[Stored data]
──────────────────────────────

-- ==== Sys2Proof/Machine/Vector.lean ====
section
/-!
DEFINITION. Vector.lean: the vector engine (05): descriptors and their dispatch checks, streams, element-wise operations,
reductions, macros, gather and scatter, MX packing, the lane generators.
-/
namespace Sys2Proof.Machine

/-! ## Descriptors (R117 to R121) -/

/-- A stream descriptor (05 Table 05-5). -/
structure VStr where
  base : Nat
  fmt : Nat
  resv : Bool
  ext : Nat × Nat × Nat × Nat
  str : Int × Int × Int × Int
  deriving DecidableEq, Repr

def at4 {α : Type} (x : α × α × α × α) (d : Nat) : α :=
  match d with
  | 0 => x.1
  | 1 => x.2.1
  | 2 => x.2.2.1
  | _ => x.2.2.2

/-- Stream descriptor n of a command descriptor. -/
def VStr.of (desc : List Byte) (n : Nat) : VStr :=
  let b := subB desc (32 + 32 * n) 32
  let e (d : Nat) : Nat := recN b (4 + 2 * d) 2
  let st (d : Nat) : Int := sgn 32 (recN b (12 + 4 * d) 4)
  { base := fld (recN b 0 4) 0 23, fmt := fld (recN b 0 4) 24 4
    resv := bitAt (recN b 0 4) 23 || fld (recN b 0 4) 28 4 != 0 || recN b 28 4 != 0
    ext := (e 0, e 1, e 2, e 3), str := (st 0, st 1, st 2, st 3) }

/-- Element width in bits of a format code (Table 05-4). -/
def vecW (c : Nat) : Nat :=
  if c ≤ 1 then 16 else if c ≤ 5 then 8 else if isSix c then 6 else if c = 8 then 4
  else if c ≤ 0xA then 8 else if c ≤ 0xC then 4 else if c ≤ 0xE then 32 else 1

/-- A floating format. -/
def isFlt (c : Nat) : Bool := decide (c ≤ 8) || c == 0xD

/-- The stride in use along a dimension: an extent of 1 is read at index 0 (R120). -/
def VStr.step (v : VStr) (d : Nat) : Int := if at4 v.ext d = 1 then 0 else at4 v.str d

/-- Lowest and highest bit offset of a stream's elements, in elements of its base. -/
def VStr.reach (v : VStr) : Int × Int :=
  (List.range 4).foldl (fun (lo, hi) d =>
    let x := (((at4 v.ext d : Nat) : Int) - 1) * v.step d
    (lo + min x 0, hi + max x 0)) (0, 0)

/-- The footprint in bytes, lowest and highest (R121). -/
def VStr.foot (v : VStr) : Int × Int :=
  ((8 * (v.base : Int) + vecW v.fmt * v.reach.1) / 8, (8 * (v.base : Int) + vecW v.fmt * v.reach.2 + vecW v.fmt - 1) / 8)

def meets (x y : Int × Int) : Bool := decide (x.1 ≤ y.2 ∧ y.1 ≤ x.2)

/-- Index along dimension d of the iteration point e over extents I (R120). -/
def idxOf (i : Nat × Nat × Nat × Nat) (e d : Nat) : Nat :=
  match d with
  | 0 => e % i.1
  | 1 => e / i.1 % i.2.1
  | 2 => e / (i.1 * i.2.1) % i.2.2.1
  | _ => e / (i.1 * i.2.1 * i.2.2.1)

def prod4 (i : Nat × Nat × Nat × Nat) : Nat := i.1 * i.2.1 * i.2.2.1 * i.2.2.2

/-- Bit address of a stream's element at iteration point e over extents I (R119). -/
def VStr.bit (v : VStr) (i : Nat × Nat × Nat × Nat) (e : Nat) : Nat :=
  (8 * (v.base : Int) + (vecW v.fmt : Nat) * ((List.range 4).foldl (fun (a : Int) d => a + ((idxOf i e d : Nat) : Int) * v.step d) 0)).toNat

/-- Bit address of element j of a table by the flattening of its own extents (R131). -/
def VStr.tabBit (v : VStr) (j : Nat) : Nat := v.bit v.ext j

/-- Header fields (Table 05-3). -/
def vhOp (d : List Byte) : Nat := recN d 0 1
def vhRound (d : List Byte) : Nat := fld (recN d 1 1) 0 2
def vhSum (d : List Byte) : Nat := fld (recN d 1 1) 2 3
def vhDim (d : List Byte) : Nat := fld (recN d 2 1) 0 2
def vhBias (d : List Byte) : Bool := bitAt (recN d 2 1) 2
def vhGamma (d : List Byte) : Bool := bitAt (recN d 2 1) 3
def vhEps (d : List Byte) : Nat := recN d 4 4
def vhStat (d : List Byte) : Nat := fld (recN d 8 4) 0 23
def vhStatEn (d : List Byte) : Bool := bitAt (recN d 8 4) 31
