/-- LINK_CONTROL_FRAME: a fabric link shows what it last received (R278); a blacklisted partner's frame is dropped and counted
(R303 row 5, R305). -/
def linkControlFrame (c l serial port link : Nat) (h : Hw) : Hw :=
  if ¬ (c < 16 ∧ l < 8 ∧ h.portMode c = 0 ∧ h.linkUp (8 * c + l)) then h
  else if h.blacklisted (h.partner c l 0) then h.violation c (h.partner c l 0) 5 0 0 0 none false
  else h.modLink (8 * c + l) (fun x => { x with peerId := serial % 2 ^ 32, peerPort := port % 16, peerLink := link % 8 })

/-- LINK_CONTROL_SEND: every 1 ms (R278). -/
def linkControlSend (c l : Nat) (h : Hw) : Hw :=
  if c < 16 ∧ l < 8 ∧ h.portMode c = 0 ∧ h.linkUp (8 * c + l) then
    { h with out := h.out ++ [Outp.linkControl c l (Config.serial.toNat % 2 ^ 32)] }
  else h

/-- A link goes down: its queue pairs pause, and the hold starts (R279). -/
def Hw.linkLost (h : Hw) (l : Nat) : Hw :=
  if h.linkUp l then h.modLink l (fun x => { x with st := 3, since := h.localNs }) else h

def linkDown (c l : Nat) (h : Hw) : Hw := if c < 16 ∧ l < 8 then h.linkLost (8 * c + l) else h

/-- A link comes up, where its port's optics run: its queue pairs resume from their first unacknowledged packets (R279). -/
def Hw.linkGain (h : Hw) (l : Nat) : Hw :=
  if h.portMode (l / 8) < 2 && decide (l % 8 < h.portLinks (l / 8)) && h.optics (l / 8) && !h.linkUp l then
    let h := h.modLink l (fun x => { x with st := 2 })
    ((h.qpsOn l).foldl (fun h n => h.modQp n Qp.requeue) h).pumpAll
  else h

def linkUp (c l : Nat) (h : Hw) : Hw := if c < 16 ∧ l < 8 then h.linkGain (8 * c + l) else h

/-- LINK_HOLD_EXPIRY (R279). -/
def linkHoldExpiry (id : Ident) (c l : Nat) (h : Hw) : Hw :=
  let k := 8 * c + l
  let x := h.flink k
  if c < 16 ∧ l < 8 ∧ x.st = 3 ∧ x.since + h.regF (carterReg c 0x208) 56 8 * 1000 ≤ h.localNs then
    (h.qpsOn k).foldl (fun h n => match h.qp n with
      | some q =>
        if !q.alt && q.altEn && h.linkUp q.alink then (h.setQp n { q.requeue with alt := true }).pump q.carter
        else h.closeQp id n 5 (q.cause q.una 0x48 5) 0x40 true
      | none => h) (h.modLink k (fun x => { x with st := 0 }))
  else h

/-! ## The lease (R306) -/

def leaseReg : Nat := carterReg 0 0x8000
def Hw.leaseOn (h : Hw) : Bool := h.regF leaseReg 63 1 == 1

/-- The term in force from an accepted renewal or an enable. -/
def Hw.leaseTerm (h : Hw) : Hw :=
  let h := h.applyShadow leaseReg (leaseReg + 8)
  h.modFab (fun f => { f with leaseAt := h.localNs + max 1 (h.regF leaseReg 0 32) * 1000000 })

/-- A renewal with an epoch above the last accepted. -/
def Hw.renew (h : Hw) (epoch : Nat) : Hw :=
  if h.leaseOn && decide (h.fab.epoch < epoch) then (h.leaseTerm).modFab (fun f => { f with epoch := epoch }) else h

──────────────────────────────

**Problem requirements**
Go through the records above and return each line in which the word "renewal" occurs.

**Exercise answer**
/-- The term in force from an accepted renewal or an enable. -/
/-- A renewal with an epoch above the last accepted. -/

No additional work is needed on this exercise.